Every record here needs to be written out again exactly.

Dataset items
_____
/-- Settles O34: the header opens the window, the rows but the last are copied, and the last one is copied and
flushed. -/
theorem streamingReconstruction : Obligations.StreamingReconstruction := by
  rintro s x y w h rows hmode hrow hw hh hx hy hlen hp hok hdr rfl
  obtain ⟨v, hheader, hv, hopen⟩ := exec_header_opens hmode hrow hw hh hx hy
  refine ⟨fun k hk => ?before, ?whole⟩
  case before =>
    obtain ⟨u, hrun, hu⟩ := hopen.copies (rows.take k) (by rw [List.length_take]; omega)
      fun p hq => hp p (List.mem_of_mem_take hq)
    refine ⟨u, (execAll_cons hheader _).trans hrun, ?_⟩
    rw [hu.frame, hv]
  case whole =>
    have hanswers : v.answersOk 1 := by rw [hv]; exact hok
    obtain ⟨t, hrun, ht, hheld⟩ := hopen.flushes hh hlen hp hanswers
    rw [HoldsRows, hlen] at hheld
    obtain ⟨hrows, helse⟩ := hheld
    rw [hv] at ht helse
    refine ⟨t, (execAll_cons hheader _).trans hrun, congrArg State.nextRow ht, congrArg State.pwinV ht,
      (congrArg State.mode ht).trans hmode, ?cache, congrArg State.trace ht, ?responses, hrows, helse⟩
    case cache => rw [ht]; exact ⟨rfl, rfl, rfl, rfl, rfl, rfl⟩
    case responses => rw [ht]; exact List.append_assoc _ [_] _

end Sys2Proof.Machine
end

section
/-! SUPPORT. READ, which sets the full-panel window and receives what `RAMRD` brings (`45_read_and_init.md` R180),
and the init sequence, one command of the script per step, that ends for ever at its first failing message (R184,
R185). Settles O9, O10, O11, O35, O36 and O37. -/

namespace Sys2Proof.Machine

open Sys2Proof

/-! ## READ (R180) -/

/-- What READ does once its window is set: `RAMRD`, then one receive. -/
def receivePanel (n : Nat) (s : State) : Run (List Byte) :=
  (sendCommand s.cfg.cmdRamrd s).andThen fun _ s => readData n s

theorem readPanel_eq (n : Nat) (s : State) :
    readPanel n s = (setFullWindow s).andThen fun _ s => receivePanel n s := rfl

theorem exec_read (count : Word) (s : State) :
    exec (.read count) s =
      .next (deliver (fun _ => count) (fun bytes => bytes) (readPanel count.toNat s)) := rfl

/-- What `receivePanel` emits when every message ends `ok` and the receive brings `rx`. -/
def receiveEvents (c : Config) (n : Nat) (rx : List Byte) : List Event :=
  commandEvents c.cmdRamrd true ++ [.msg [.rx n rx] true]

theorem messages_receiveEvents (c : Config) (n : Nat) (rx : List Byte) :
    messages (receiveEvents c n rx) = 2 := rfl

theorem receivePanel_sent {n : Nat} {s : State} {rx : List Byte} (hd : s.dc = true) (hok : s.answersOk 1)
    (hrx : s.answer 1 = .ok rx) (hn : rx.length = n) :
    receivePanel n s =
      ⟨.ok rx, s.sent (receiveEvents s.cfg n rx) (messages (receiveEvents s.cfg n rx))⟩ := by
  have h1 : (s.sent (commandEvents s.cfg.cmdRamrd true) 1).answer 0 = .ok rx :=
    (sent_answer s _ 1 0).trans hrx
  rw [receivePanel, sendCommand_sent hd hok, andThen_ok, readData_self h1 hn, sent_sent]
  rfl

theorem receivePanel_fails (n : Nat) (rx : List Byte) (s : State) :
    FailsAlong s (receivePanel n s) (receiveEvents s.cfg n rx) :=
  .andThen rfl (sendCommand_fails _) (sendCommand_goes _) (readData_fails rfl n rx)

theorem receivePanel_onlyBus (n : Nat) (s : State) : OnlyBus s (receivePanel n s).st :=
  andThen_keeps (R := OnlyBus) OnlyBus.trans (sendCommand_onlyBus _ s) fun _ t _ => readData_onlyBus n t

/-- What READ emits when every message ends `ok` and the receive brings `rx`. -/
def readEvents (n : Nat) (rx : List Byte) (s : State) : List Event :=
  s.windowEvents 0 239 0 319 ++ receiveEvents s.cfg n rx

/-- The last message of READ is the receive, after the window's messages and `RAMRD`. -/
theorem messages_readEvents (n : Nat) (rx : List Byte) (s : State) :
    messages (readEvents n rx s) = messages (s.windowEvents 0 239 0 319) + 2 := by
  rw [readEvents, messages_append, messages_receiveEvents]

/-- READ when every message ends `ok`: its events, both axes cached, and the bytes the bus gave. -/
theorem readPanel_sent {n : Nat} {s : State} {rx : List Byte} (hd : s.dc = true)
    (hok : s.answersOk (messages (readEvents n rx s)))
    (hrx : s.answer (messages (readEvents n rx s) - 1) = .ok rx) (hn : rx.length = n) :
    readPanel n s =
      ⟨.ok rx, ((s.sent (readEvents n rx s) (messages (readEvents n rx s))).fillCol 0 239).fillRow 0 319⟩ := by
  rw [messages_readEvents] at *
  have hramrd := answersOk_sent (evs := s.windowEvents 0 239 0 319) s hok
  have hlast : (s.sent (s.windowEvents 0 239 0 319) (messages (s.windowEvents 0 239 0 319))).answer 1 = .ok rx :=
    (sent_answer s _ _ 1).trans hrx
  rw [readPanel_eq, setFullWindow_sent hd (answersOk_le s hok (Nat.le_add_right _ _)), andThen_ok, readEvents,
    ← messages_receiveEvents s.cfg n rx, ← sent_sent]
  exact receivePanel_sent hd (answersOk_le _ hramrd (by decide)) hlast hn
_____
> [Your solution]
/-- Settles O34: the header opens the window, the rows but the last are copied, and the last one is copied and
flushed. -/
theorem streamingReconstruction : Obligations.StreamingReconstruction := by
  rintro s x y w h rows hmode hrow hw hh hx hy hlen hp hok hdr rfl
  obtain ⟨v, hheader, hv, hopen⟩ := exec_header_opens hmode hrow hw hh hx hy
  refine ⟨fun k hk => ?before, ?whole⟩
  case before =>
    obtain ⟨u, hrun, hu⟩ := hopen.copies (rows.take k) (by rw [List.length_take]; omega)
      fun p hq => hp p (List.mem_of_mem_take hq)
    refine ⟨u, (execAll_cons hheader _).trans hrun, ?_⟩
    rw [hu.frame, hv]
  case whole =>
    have hanswers : v.answersOk 1 := by rw [hv]; exact hok
    obtain ⟨t, hrun, ht, hheld⟩ := hopen.flushes hh hlen hp hanswers
    rw [HoldsRows, hlen] at hheld
    obtain ⟨hrows, helse⟩ := hheld
    rw [hv] at ht helse
    refine ⟨t, (execAll_cons hheader _).trans hrun, congrArg State.nextRow ht, congrArg State.pwinV ht,
      (congrArg State.mode ht).trans hmode, ?cache, congrArg State.trace ht, ?responses, hrows, helse⟩
    case cache => rw [ht]; exact ⟨rfl, rfl, rfl, rfl, rfl, rfl⟩
    case responses => rw [ht]; exact List.append_assoc _ [_] _

end Sys2Proof.Machine
end

section
/-! SUPPORT. READ, which sets the full-panel window and receives what `RAMRD` brings (`45_read_and_init.md` R180),
and the init sequence, one command of the script per step, that ends for ever at its first failing message (R184,
R185). Settles O9, O10, O11, O35, O36 and O37. -/

namespace Sys2Proof.Machine

open Sys2Proof

/-! ## READ (R180) -/

/-- What READ does once its window is set: `RAMRD`, then one receive. -/
def receivePanel (n : Nat) (s : State) : Run (List Byte) :=
  (sendCommand s.cfg.cmdRamrd s).andThen fun _ s => readData n s

theorem readPanel_eq (n : Nat) (s : State) :
    readPanel n s = (setFullWindow s).andThen fun _ s => receivePanel n s := rfl

theorem exec_read (count : Word) (s : State) :
    exec (.read count) s =
      .next (deliver (fun _ => count) (fun bytes => bytes) (readPanel count.toNat s)) := rfl

/-- What `receivePanel` emits when every message ends `ok` and the receive brings `rx`. -/
def receiveEvents (c : Config) (n : Nat) (rx : List Byte) : List Event :=
  commandEvents c.cmdRamrd true ++ [.msg [.rx n rx] true]

theorem messages_receiveEvents (c : Config) (n : Nat) (rx : List Byte) :
    messages (receiveEvents c n rx) = 2 := rfl

theorem receivePanel_sent {n : Nat} {s : State} {rx : List Byte} (hd : s.dc = true) (hok : s.answersOk 1)
    (hrx : s.answer 1 = .ok rx) (hn : rx.length = n) :
    receivePanel n s =
      ⟨.ok rx, s.sent (receiveEvents s.cfg n rx) (messages (receiveEvents s.cfg n rx))⟩ := by
  have h1 : (s.sent (commandEvents s.cfg.cmdRamrd true) 1).answer 0 = .ok rx :=
    (sent_answer s _ 1 0).trans hrx
  rw [receivePanel, sendCommand_sent hd hok, andThen_ok, readData_self h1 hn, sent_sent]
  rfl

theorem receivePanel_fails (n : Nat) (rx : List Byte) (s : State) :
    FailsAlong s (receivePanel n s) (receiveEvents s.cfg n rx) :=
  .andThen rfl (sendCommand_fails _) (sendCommand_goes _) (readData_fails rfl n rx)

theorem receivePanel_onlyBus (n : Nat) (s : State) : OnlyBus s (receivePanel n s).st :=
  andThen_keeps (R := OnlyBus) OnlyBus.trans (sendCommand_onlyBus _ s) fun _ t _ => readData_onlyBus n t

/-- What READ emits when every message ends `ok` and the receive brings `rx`. -/
def readEvents (n : Nat) (rx : List Byte) (s : State) : List Event :=
  s.windowEvents 0 239 0 319 ++ receiveEvents s.cfg n rx

/-- The last message of READ is the receive, after the window's messages and `RAMRD`. -/
theorem messages_readEvents (n : Nat) (rx : List Byte) (s : State) :
    messages (readEvents n rx s) = messages (s.windowEvents 0 239 0 319) + 2 := by
  rw [readEvents, messages_append, messages_receiveEvents]

/-- READ when every message ends `ok`: its events, both axes cached, and the bytes the bus gave. -/
theorem readPanel_sent {n : Nat} {s : State} {rx : List Byte} (hd : s.dc = true)
    (hok : s.answersOk (messages (readEvents n rx s)))
    (hrx : s.answer (messages (readEvents n rx s) - 1) = .ok rx) (hn : rx.length = n) :
    readPanel n s =
      ⟨.ok rx, ((s.sent (readEvents n rx s) (messages (readEvents n rx s))).fillCol 0 239).fillRow 0 319⟩ := by
  rw [messages_readEvents] at *
  have hramrd := answersOk_sent (evs := s.windowEvents 0 239 0 319) s hok
  have hlast : (s.sent (s.windowEvents 0 239 0 319) (messages (s.windowEvents 0 239 0 319))).answer 1 = .ok rx :=
    (sent_answer s _ _ 1).trans hrx
  rw [readPanel_eq, setFullWindow_sent hd (answersOk_le s hok (Nat.le_add_right _ _)), andThen_ok, readEvents,
    ← messages_receiveEvents s.cfg n rx, ← sent_sent]
  exact receivePanel_sent hd (answersOk_le _ hramrd (by decide)) hlast hn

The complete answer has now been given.